[Opening Task inputs section]

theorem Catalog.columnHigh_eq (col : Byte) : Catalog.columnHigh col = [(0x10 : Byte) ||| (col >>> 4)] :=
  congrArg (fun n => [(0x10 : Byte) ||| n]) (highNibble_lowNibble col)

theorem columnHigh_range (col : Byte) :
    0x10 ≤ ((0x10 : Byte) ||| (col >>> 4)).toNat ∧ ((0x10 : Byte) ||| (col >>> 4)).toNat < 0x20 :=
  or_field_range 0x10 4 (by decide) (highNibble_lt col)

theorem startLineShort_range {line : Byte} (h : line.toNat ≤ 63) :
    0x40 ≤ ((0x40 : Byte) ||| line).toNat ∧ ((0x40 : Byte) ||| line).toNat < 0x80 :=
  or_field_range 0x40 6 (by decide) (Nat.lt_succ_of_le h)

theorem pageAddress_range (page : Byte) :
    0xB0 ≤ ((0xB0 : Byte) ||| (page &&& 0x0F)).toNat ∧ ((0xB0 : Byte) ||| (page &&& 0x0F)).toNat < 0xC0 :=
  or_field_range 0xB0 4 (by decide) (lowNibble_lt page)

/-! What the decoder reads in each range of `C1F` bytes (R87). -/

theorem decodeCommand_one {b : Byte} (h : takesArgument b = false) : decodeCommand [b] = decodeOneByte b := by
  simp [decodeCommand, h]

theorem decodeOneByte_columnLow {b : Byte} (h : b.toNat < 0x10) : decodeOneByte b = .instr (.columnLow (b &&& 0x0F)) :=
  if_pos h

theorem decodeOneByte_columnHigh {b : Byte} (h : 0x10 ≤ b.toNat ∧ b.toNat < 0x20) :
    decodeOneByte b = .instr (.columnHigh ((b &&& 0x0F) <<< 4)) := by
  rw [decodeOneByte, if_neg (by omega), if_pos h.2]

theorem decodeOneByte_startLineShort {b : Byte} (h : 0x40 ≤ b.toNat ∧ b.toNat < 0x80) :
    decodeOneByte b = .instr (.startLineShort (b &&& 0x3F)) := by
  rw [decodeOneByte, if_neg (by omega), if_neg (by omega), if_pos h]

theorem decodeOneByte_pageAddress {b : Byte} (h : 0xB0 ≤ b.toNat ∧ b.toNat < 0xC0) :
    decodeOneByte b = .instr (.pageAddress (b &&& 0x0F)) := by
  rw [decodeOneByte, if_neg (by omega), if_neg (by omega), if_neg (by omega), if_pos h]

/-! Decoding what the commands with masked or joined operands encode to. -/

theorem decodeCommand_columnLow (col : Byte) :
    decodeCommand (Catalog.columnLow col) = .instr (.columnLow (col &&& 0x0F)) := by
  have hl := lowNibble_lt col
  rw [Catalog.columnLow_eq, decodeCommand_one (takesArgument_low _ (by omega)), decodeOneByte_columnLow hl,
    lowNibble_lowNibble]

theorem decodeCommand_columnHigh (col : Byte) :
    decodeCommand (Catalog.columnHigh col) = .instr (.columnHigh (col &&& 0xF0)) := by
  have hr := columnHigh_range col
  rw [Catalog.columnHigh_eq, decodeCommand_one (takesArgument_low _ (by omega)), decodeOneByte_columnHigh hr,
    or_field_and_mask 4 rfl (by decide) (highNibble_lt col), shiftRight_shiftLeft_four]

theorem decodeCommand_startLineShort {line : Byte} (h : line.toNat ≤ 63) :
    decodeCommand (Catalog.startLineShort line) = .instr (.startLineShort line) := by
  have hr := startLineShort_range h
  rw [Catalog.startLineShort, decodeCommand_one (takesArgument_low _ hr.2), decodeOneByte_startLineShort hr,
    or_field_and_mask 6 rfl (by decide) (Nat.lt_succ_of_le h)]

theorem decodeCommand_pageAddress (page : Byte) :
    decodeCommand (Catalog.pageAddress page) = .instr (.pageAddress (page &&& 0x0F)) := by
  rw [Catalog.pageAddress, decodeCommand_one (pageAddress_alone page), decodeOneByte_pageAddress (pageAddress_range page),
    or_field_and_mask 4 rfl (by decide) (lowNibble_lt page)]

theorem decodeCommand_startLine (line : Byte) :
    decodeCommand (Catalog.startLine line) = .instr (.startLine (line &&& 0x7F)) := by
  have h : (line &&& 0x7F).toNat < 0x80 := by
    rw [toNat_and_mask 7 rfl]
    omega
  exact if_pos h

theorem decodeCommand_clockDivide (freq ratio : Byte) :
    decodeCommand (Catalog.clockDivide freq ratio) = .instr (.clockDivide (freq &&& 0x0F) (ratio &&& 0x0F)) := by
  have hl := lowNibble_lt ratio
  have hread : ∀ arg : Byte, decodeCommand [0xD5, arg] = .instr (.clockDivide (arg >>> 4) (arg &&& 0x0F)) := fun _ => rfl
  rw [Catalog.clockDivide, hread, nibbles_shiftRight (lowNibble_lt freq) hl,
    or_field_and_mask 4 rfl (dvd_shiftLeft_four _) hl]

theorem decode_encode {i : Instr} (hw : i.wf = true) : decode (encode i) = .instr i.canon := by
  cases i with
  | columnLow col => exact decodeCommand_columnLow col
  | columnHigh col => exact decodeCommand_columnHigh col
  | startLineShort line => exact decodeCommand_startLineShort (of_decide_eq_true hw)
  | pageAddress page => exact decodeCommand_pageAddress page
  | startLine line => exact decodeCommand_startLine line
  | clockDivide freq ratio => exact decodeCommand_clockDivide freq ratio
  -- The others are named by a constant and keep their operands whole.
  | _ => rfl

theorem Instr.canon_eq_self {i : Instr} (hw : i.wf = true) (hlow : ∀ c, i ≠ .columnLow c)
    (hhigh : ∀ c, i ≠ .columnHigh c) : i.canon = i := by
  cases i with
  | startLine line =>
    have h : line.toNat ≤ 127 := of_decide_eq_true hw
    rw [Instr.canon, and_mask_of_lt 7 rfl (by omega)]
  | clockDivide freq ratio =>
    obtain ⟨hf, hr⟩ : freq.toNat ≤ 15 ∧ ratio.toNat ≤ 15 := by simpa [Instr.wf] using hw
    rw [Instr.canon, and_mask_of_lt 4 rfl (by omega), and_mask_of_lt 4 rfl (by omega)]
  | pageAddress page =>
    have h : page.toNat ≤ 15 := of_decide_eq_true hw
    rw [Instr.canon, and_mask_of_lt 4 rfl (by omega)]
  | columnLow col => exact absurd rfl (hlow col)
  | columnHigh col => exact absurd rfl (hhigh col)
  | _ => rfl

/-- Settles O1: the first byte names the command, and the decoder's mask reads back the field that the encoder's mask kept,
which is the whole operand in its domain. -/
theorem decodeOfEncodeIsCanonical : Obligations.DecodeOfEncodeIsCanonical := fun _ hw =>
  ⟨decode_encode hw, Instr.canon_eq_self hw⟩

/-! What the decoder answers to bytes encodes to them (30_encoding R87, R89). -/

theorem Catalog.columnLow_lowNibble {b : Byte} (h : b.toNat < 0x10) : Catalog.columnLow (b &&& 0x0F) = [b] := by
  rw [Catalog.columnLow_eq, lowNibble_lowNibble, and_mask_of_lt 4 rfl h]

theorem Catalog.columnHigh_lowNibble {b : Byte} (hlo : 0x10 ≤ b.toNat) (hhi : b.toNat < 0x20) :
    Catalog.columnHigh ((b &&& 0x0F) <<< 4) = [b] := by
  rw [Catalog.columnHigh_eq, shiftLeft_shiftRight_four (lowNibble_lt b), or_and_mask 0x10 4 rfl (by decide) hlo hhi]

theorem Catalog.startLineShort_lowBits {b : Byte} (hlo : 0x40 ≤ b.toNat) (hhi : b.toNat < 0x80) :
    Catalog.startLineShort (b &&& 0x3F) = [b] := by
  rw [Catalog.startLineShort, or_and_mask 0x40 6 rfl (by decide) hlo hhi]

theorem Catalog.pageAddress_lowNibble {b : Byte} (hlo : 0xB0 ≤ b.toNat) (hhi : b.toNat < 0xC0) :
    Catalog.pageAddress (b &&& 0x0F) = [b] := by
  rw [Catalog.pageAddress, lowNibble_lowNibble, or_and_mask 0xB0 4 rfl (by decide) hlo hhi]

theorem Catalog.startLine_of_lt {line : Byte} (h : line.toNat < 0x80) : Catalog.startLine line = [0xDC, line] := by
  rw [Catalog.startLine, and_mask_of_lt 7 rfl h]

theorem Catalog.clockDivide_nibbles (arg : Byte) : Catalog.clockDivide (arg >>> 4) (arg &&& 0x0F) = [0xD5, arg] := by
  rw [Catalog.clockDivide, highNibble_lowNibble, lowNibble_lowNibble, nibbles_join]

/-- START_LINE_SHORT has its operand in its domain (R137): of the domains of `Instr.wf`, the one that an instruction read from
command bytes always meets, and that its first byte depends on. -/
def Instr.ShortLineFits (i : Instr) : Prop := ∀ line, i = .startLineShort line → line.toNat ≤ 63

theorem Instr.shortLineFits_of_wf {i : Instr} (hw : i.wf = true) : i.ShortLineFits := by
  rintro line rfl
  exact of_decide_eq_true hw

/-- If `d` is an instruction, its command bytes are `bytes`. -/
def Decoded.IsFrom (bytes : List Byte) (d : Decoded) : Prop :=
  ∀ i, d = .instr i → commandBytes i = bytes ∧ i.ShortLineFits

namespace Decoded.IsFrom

[Closing Task inputs section]

**Required work:** Take exactly the lines from the one containing "which is the whole operand in its domain. -/" through the one containing "Catalog.columnLow (b &&& 0x0F) = [b] := by" in the data above, and output them with nothing added.

**Written answer:**
which is the whole operand in its domain. -/
theorem decodeOfEncodeIsCanonical : Obligations.DecodeOfEncodeIsCanonical := fun _ hw =>
  ⟨decode_encode hw, Instr.canon_eq_self hw⟩

/-! What the decoder answers to bytes encodes to them (30_encoding R87, R89). -/

theorem Catalog.columnLow_lowNibble {b : Byte} (h : b.toNat < 0x10) : Catalog.columnLow (b &&& 0x0F) = [b] := by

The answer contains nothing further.